Submission and Evaluation
All submissions in this competition need to be posted in this thread with the entire XML of the process and the score. This includes the finished models, as well as the entire training process and all pre-processing steps. The deadline for submissions is October 13, 2017 at 23:59:59 UTC.
RapidMiner Server Instance
In order to increase the efficiency of model training and to demonstrate RapidMiner’s powerful parallel processing capabilities with its new SaaS on Amazon AWS EC2 , RapidMiner has agreed to provide a free Server EC2 instance for all participants for the duration of this competition. This server instance can be used by any participant free of charge, as often as desired, for the duration of the competition as long as all use is restricted to this competition only. Participants wishing to use this server must @sgenzer a private message to register and obtain the relevant connection details. The instance URL is https://competitions.rapidminer.com and will be online only for the duration of the competition.
Winner and Prizes
The winner of the competition will be selected based on the highest aggregate score value of the 178 testing production runs ≥ 1000, after applying the test dataset to the submitted models. All submissions will be validated by RapidMiner and the competition’s sponsor within 72 hours after their submission. The winners of this RapidMiner Data Science Challenge will be announced by October 17, 2017 in the competition’s thread.

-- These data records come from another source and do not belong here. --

theorem State.rebuildBeds_keeps {s0 s : State} {a0} (h : Keeps s0 s) : Keeps s0 (State.rebuildBeds s a0) := by
  unfold State.rebuildBeds
  exact Keeps.upd (s := s) rfl rfl rfl rfl rfl rfl rfl (by assumption)

theorem State.poison_keeps {s0 s : State} {a0 a1} (h : Keeps s0 s) : Keeps s0 (State.poison s a0 a1) := by
  unfold State.poison
  refine Keeps.ite ?_ ?_
  · exact State.remake_keeps (by assumption)
  · refine Keeps.ite ?_ ?_
    · exact State.rebuildBeds_keeps (by assumption)
    · refine Keeps.ite ?_ ?_
      · extract_lets +onlyGivenNames x0
        clear_value x0
        refine Keeps.ite ?_ ?_
        · exact Keeps.upd (s := s) rfl rfl rfl rfl rfl rfl rfl (by assumption)
        · extract_lets +onlyGivenNames x1
          clear_value x1
          refine Keeps.foldl (fun a2 a3 h4 => ?_) _ ?_
          · exact State.restore_keeps (by assumption)
          · assumption
      · refine Keeps.ite ?_ ?_
        · extract_lets +onlyGivenNames x5
          clear_value x5
          refine Keeps.foldl (fun a6 a7 h8 => ?_) _ ?_
          · exact State.onStall_keeps (by assumption)
          · assumption
        · assumption

theorem State.noteUe_keeps {s0 s : State} {a1} (h : Keeps s0 s) : Keeps s0 (State.noteUe s a1) := by
  unfold State.noteUe
  exact Keeps.upd (s := s) rfl rfl rfl rfl rfl rfl rfl (by assumption)

theorem State.hbmError_keeps {s0 s : State} {a0 a1} (h : Keeps s0 s) : Keeps s0 (State.hbmError s a0 a1) := by
  unfold State.hbmError
  extract_lets +onlyGivenNames x0
  clear_value x0
  extract_lets +onlyGivenNames x1
  clear_value x1
  extract_lets +onlyGivenNames x2
  have h3 : Keeps s0 x2 := by
    unfold x2
    refine Keeps.ite ?_ ?_
    · exact State.puts_keeps (by assumption)
    · assumption
  clear_value x2
  extract_lets +onlyGivenNames x4
  have h5 : Keeps s0 x4 := by
    unfold x4
    refine State.raise_keeps ?_
    exact State.inc_keeps (by assumption)
  clear_value x4
  extract_lets +onlyGivenNames x6
  have h7 : Keeps s0 x6 := by
    unfold x6
    exact State.recordFault_keeps (by assumption)
  clear_value x6
  extract_lets +onlyGivenNames x8
  clear_value x8
  extract_lets +onlyGivenNames x9
  have h10 : Keeps s0 x9 := by
    unfold x9
    exact State.poison_keeps (by assumption)
  clear_value x9
  extract_lets +onlyGivenNames x11
  have h12 : Keeps s0 x11 := by
    unfold x11
    refine State.retire_keeps ?_
    exact State.noteUe_keeps (by assumption)
  clear_value x11
  refine Keeps.ite ?_ ?_
  · exact State.fencePchan_keeps (by assumption)
  · assumption

theorem hbmUe_keeps {s0 s : State} {a0 a1 a2} (h : Keeps s0 s) : Keeps s0 (hbmUe a0 a1 a2 s) := by
  unfold hbmUe
  refine Keeps.ite ?_ ?_
  · assumption
  · extract_lets +onlyGivenNames x0
    clear_value x0
    extract_lets +onlyGivenNames x1
    have h2 : Keeps s0 x1 := by
      unfold x1
      exact State.hbmError_keeps (by assumption)
    clear_value x1
    refine Keeps.ite ?_ ?_
    · assumption
    · refine Keeps.ite ?_ ?_
      · refine Keeps.ite ?_ ?_
        · exact State.hostEnd_keeps (by assumption)
        · assumption
      · refine Keeps.ite ?_ ?_
        · refine Keeps.ite ?_ ?_
          · exact State.movEnd_keeps (by assumption)
          · assumption
        · assumption

theorem scrubRead_keeps {s0 s : State} {a0 a1} (h : Keeps s0 s) : Keeps s0 (scrubRead a0 a1 s) := by
  unfold scrubRead
  refine Keeps.ite ?_ ?_
  · assumption
  · extract_lets +onlyGivenNames x0
    clear_value x0
    extract_lets +onlyGivenNames x1
    have h2 : Keeps s0 x1 := by
      unfold x1
      exact State.puts_keeps (by assumption)
    clear_value x1
    refine Keeps.ite ?_ ?_
    · extract_lets +onlyGivenNames x3
      clear_value x3
      extract_lets +onlyGivenNames x4
      clear_value x4
      extract_lets +onlyGivenNames x5
      have h6 : Keeps s0 x5 := by
        unfold x5
        exact State.inc_keeps (by assumption)
      clear_value x5
      extract_lets +onlyGivenNames x7
      have h8 : Keeps s0 x7 := by
        unfold x7
        exact Keeps.upd (s := x5) rfl rfl rfl rfl rfl rfl rfl (by assumption)
      clear_value x7
      refine Keeps.ite ?_ ?_
      · exact State.retire_keeps (by assumption)
      · assumption
    · refine Keeps.ite ?_ ?_
      · exact State.hbmError_keeps (by assumption)
      · assumption

theorem memInval_keeps {s0 s : State} {a0 a1 a2 a3} (h : Keeps s0 s) : Keeps s0 (memInval a0 a1 a2 a3 s) := by
  unfold memInval
  refine Keeps.ite ?_ ?_
  · assumption
  · exact State.puts_keeps (by assumption)

theorem memInvalDone_keeps {s0 s : State} (h : Keeps s0 s) : Keeps s0 (memInvalDone s) := by
  unfold memInvalDone
  refine Keeps.ite ?_ ?_
  · assumption
  · exact State.put_keeps (by assumption)

theorem memXfaultPop_keeps {s0 s : State} (h : Keeps s0 s) : Keeps s0 (memXfaultPop s) := by
  unfold memXfaultPop
  split
  · rename_i y0 y1
    exact Keeps.upd (s := s) rfl rfl rfl rfl rfl rfl rfl (by assumption)
  · rename_i y2 y3 y4 y5
    exact Keeps.upd (s := s) rfl rfl rfl rfl rfl rfl rfl (by assumption)

theorem State.mpwReload_keeps {s0 s : State} {a1} (h : Keeps s0 s) : Keeps s0 (State.mpwReload s a1) := by
  unfold State.mpwReload
  split
  · rename_i y0 y1 y2
    exact Keeps.upd (s := s) rfl rfl rfl rfl rfl rfl rfl (by assumption)
  · rename_i y3 y4
    exact Keeps.upd (s := s) rfl rfl rfl rfl rfl rfl rfl (by assumption)

theorem mpwKick_keeps {s0 s : State} {a0 a1} (h : Keeps s0 s) : Keeps s0 (mpwKick a0 a1 s) := by
  unfold mpwKick
  refine Keeps.ite ?_ ?_
  · exact State.mpwReload_keeps (by assumption)
  · assumption

theorem State.fenceMp_keeps {s0 s : State} {a1} (h : Keeps s0 s) : Keeps s0 (State.fenceMp s a1) := by
  unfold State.fenceMp
  extract_lets +onlyGivenNames x0
  have h1 : Keeps s0 x0 := by
    unfold x0
    exact State.put_keeps (by assumption)
  clear_value x0
  exact Keeps.upd (s := x0) rfl rfl rfl rfl rfl rfl rfl (by assumption)

theorem State.mpRecover_keeps {s0 s : State} {a1 a2} (h : Keeps s0 s) : Keeps s0 (State.mpRecover s a1 a2) := by
  unfold State.mpRecover
  extract_lets +onlyGivenNames x0
  clear_value x0
  refine Keeps.ite ?_ ?_
  · extract_lets +onlyGivenNames x1
    have h2 : Keeps s0 x1 := by
      unfold x1
      exact State.puts_keeps (by assumption)
    clear_value x1
    extract_lets +onlyGivenNames x3
    have h4 : Keeps s0 x3 := by
      unfold x3
      refine State.raise_keeps ?_
      exact State.inc_keeps (by assumption)
    clear_value x3
    extract_lets +onlyGivenNames x5
    have h6 : Keeps s0 x5 := by
      unfold x5
      exact State.setDegrade_keeps (by assumption)
    clear_value x5
    exact State.abortJobs_keeps (by assumption)
  · exact State.failStop_keeps (by assumption)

RapidMiner and the competition sponsor will award the following prices to the winners:
1st place: US$1000
2nd place: US$250
3rd place: US$100
PLUS all participants who submit a valid entry in the thread prior to the deadline will be eligible to win one or more amazing RapidMiner “swag” items. Supplies are limited and will be awarded on a first come-first served basis.
Restrictions
All participants of the RapidMiner Data Science Competitions must be registered users in good standing of the RapidMiner User Community and age 18 or older at the time of entry. Employees, directors, consultants, and any other persons affiliated with RapidMiner, Inc. are not eligible to participate in this competition.
Good luck everyone and reply to this thread with questions and your models!
Scott
Links: Training Data Set
Answers
Hi Scott,
Looks like an interesting problem :smileyhappy: It appears that 'run 1341' in the test dataset may be corrupted.
Cheers
Dan
Hi Dan -
Hmm. I just downloaded the zip from the link above and I see no problems the files.
Download again?
https://rapidminer-my.sharepoint.com/personal/sgenzer_rapidminer_com/_layouts/15/guestaccess.aspx?docid=1c7686d0d5c0241e9b293c07bb98beeec&authkey=AfDPdBh_3zuwnerIo59cyA8
Scott
I guess it does have run 1341 but it also has a corrupted fragment at the bottom of the list. I'll just delete it.
D.
Hi,
I would like to clarify a few points on the explanation given.
"
These are the production yield increases for the production run at each hour of production. For this example, all yield increases for nutrient A (column AS) will be scored as invalid (-100) because it was shown later that nutrient B was needed (see cell C10). For column AT, the score is determined by which hour nutrient B was inserted: if nutrient B was inserted at t=0, score = 62.5 If nutrient B was inserted at t=5 hours, score = 59.5. If nutrient A was inserted at t = 24 hours, score = 54.3"
1. If nutrient B was inserted at t=5 hours, score = 59.5. It should be 59.9.
2. If nutrient A was inserted at t = 24 hours, score = 54.3. This statement is true only when the Label is equal to "A".
Pls clarify. Thank you.
hello @16B543J - thanks for your questions. I am assuming you are referring to the annotated training set 1? Here are my answers.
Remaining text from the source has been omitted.